The stretch wanted below opens at the line containing "cores.all (fun c" and closes at the line containing "then some ⟨cores, free.take". Please return it exactly, with no other lines.

- _DATASET EXCERPTS_:

*** Block opens ***

-- ==== Sys2Proof/Machine/Dealer.lean ====
section
/-! DEFINITION. The dealer (18): records, counters, placing and saving teams, held requests, the end of a group
(R141, R326, R359 to R380): GROUP_RETIRE, HELD_REQUEST_EFFECT, TEAM_SAVE_DONE, MAILBOX_ACCEPT, TEAM_PLACE, OPP_STABLE,
COUNTER_SET, COUNTER_ADD, COUNTER_RESET, MAILBOX_KILL, MAILBOX_SLOT_WRITE. -/

namespace Sys2Proof.Machine

/-! ### Mailboxes and counters as host masters write them (R359, R365, R423, R428, R429) -/

/-- The windows through which a host master reaches mailboxes and counters (R423): virtual function v its mailboxes 8v to 8v + 7, and every
counter block. R365 names master 0 among the writers of counters, so the physical function reaches them too (DEDUCED, log entry 9). -/
def barReach (master cls unit : Nat) : Bool :=
  decide (master ≤ 64) && (cls != 1 || master == unit / 8 + 1)

/-- A host master's write through one of its windows, which the access tables decide: a denied one is dropped, and event 5 is posted (R429). While the
link is down no write arrives (R423). -/
def hostWrite (s : State) (master cls unit : Nat) (addr : Nat) (f : State → State) : State :=
  if !s.dev.linkUp || !barReach master cls unit then s
  else if accessOk s.dev master cls unit false true then f s
  else s.deny master (BitVec.ofNat 32 AccKind.write.code) (BitVec.ofNat 64 addr)

def mailboxAddr (m off : Nat) : Nat := 9 * 2 ^ 48 + 16384 * m + off
def counterAddr (c off : Nat) : Nat := 10 * 2 ^ 48 + 32 * c + off

def execMailboxSlotWrite (master mailbox offset : Nat) (data : List Byte) (s : State) :
    Host.Outcome State Fault Refusal :=
  if mailbox < 512 ∧ offset < 0x2000 then
    .next (hostWrite s master 1 mailbox (mailboxAddr mailbox offset) (fun s => mailboxWrite s master mailbox offset data))
  else .next s

def execMailboxKill (master mailbox : Nat) (value : Word) (s : State) : Host.Outcome State Fault Refusal :=
  if mailbox < 512 then
    .next (hostWrite s master 1 mailbox (mailboxAddr mailbox 0x2028) (fun s =>
      mailboxWrite s master mailbox 0x2028 (leBytes 4 value.toNat)))
  else .next s

def execCounterSet (master counter : Nat) (value : DWord) (s : State) : Host.Outcome State Fault Refusal :=
  if counter < 4096 then
    .next (hostWrite s master 2 counter (counterAddr counter 0) (fun s => counterSetOp s counter value master))
  else .next s

def execCounterAdd (master counter : Nat) (value : DWord) (s : State) : Host.Outcome State Fault Refusal :=
  if counter < 4096 then
    .next (hostWrite s master 2 counter (counterAddr counter 8) (fun s => counterAddOp s counter value master))
  else .next s

def execCounterReset (master counter : Nat) (value : DWord) (s : State) : Host.Outcome State Fault Refusal :=
  if counter < 4096 then
    .next (hostWrite s master 2 counter (counterAddr counter 16) (fun s => counterResetOp s counter value))
  else .next s

/-- MAILBOX_ACCEPT (R360, R435): the record in slot CONSUMED mod 32, when its SEQ is CONSUMED + 1 and not zero. -/
def tryAccept (s : State) (m : Nat) : Option State :=
  let b := s.mailbox m
  let slot := b.consumed.toNat % 32
  let bs := bgetN b.slots (256 * slot) 256
  if !s.dev.powered || s.dev.recovery || b.ctxsize == 0 || b.parts == 0 || flrBusy s (m / 8) then none
  else if wordAt bs 0xFC = b.consumed + 1 ∧ wordAt bs 0xFC ≠ 0 then
    some (acceptRecord (s.setMailbox m { b with consumed := b.consumed + 1 }) m slot none (parseRecord bs))
  else none

def execMailboxAccept (mailbox : Nat) (s : State) : Host.Outcome State Fault Refusal :=
  .next ((tryAccept s mailbox).getD s)

/-! ### Banks and accumulator memory (R311, R330) -/

/-- All banks of a team. -/
def Team.banks (t : Team) : List Nat := t.scratch ++ t.fifo ++ t.cache

def Team.cluster (t : Team) : Nat := clusterOf (t.cores.headD 0)

/-- Banks of a cluster that no team holds, in ascending order. -/
def openBanks (cl : Cluster) : List Nat :=
  (List.range 64).filter (fun b => (mgetD cl.banks b Bank.empty).owner.isNone)

/-- Banks go back to the free set; where one held cache lines, the cluster's lines go home first (R311, R313). -/
def dropBanks (s : State) (cluster : Nat) (bs : List Nat) : State :=
  let cl := s.cluster cluster
  rehash (s.setCluster cluster { cl with banks := cl.banks.filter (fun e => !bs.contains e.1) }) cluster

/-- Gives one bank to a team, in a role. A bank that joins the cache role makes the cluster choose its lines' banks anew
(R313). -/
def giveBank (s : State) (cluster team : Nat) (bank role : Nat) (fifo : List Word) : State :=
  let cl := s.cluster cluster
  rehash (s.setCluster cluster { cl with
    banks := mput cl.banks bank ⟨role, some team, fifo⟩,
    pool := cl.pool.filter (fun e => e.1 / 65536 != bank) }) cluster

def giveBanks (s : State) (cluster team role : Nat) (bs : List Nat) : State :=
  bs.foldl (fun s b => giveBank s cluster team b role []) s

/-- Accumulator tiles of a core that resident teams hold. -/
def tilesUsed (s : State) (core : Nat) : List Nat :=
  s.teams.flatMap (fun e => if e.2.saved then [] else
    (List.range e.2.cores.length).flatMap (fun k => if e.2.cores[k]? = some core then e.2.accTiles.getD k [] else []))

/-- Every element of some tiles of a core holds +0.0 (R330). -/
def clearTiles (s : State) (core : Nat) (tiles : List Nat) : State :=
  let c := s.core core
  s.setCore core { c with acc := c.acc.filter (fun e => !tiles.contains (e.1 / 16384)) }

/-! ### Where a team can stand (R372, R375) -/

/-- What the dealer claims for a team: its cores, banks and tiles. -/
structure Spot where
  cores   : List Nat
  cache   : List Nat
  scratch : List Nat
  fifo    : List Nat
  tiles   : List (List Nat)
  deriving DecidableEq, Repr

/-- Contexts and register footprints for some groups (width, budget) on a core (R23). -/
def roomFor (s : State) (core : Nat) (ms : List (Nat × Nat)) : Bool :=
  let here := s.residents core
  decide (here.length + ms.length ≤ 48) &&
  decide (here.foldl (fun n g => n + footprint g.width g.budget) 0 + ms.foldl (fun n m => n + footprint m.1 m.2) 0
    ≤ 512 * 1024)

/-- What a team takes of a core or pair: whether of a pair, the numbers of its banks and tiles, each group's core of the pair, width and
budget. -/
structure TeamShape where
  paired  : Bool
  cache   : Nat
  scratch : Nat
  fifo    : Nat
  share   : Nat
  members : List (Nat × Nat × Nat)
  deriving DecidableEq, Repr

/-- A place for a team on a core or pair; `area` is what it reserves in the context region of its mailbox. -/
def findSpot (s : State) (mbox : Nat) (r : TeamShape) (area core : Nat) : Option Spot :=
  let n := if r.paired then 2 else 1
  let cores := (List.range n).map (core + ·)
  let cl := s.cluster (clusterOf core)
  let free := openBanks cl
  let tiles := cores.map (fun c => ((List.range 16).filter (fun t => !(tilesUsed s c).contains t)).take r.share)
  if decide (core < 768) && (!r.paired || core % 2 == 0) &&
     cores.all (fun c => (s.mailbox mbox).parts.getLsbD (partitionOf c)) &&
     (List.range n).all (fun k => roomFor s (core + k) ((r.members.filter (fun m => m.1 == k)).map Prod.snd)) &&
     decide (r.cache + r.scratch + r.fifo ≤ free.length) && tiles.all (fun t => t.length == r.share) &&
     decide (area ≤ s.ctxFree mbox)
  then some ⟨cores, free.take r.cache, (free.drop r.cache).take r.scratch,
    (free.drop (r.cache + r.scratch)).take r.fifo, tiles⟩
  else none

/-! ### What a dealer has to place (R364, R371, R377, R380) -/

/-- A saved team to resume, or the next team of a record. -/
inductive Work where
  | resume (team : Nat)
  | fresh (owner : Option (Nat × Nat × DWord))
  deriving DecidableEq, Repr

/-- Every group of a team has arrived at the task's pending ORDB or ORDE (R277). -/
def teamAtOrd (s : State) (team : Nat) (t : Task) : Bool :=
  let n := if t.inPhase then t.endNo + 1 else t.phaseNo + 1
  let gs := s.groups.filter (fun e => e.2.team == team && (e.2.kind == .started || e.2.kind == .spawned))
  !gs.isEmpty && gs.all (fun e => (ordPend (!t.inPhase) n e.2).isSome)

*** Block closes ***

- _RESPONSE TO THE TASK_:
     cores.all (fun c => (s.mailbox mbox).parts.getLsbD (partitionOf c)) &&
     (List.range n).all (fun k => roomFor s (core + k) ((r.members.filter (fun m => m.1 == k)).map Prod.snd)) &&
     decide (r.cache + r.scratch + r.fifo ≤ free.length) && tiles.all (fun t => t.length == r.share) &&
     decide (area ≤ s.ctxFree mbox)
  then some ⟨cores, free.take r.cache, (free.drop r.cache).take r.scratch,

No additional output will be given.